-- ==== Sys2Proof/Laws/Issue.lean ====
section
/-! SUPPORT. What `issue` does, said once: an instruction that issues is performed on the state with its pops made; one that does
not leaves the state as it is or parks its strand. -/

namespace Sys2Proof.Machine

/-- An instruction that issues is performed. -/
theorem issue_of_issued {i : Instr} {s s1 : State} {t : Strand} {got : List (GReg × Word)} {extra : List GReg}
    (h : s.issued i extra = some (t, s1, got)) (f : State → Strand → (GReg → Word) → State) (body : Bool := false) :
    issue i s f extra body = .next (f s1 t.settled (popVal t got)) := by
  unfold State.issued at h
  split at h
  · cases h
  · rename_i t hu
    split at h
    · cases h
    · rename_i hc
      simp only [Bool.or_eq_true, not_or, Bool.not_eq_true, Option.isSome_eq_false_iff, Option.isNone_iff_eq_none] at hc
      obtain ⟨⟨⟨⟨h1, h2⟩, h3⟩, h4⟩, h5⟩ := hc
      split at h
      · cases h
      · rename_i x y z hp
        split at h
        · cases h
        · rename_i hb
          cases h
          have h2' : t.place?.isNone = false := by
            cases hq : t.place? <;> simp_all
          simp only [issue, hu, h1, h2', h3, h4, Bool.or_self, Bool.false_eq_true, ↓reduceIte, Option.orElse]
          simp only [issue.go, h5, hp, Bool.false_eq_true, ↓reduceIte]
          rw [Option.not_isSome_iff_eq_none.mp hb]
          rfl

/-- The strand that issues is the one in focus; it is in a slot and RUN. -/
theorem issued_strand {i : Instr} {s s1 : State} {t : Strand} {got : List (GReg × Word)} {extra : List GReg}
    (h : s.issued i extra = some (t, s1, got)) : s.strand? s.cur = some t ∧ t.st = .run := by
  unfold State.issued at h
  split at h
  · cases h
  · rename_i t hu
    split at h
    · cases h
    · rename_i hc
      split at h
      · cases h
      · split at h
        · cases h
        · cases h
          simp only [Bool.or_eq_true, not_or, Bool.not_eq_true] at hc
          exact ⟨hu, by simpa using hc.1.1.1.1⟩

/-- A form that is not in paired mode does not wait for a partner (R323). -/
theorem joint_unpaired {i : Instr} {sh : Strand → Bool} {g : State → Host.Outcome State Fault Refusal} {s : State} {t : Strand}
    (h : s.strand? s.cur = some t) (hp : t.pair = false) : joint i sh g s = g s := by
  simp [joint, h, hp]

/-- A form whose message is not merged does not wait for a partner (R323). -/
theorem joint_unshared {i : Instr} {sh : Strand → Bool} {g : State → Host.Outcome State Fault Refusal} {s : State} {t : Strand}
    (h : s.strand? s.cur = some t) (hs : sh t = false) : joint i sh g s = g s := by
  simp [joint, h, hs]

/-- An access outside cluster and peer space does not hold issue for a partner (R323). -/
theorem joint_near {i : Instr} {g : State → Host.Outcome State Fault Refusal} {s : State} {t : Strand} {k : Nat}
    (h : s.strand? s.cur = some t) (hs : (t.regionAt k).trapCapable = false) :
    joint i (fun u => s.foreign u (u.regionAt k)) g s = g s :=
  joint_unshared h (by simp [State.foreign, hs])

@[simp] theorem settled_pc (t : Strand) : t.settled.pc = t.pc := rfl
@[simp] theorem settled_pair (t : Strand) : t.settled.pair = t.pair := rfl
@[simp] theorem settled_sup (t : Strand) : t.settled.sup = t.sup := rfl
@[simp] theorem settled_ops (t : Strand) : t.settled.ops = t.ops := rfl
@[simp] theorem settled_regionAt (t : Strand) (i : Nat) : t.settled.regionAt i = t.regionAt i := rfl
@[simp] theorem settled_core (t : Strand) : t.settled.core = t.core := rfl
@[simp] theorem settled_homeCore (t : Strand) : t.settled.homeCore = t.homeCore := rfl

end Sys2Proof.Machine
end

● ● ● ● ● ● ●

# Task to complete
Your answer should be each line from the entries that includes the string "extra".

# Answer section
theorem issue_of_issued {i : Instr} {s s1 : State} {t : Strand} {got : List (GReg × Word)} {extra : List GReg}
    (h : s.issued i extra = some (t, s1, got)) (f : State → Strand → (GReg → Word) → State) (body : Bool := false) :
    issue i s f extra body = .next (f s1 t.settled (popVal t got)) := by
theorem issued_strand {i : Instr} {s s1 : State} {t : Strand} {got : List (GReg × Word)} {extra : List GReg}
    (h : s.issued i extra = some (t, s1, got)) : s.strand? s.cur = some t ∧ t.st = .run := by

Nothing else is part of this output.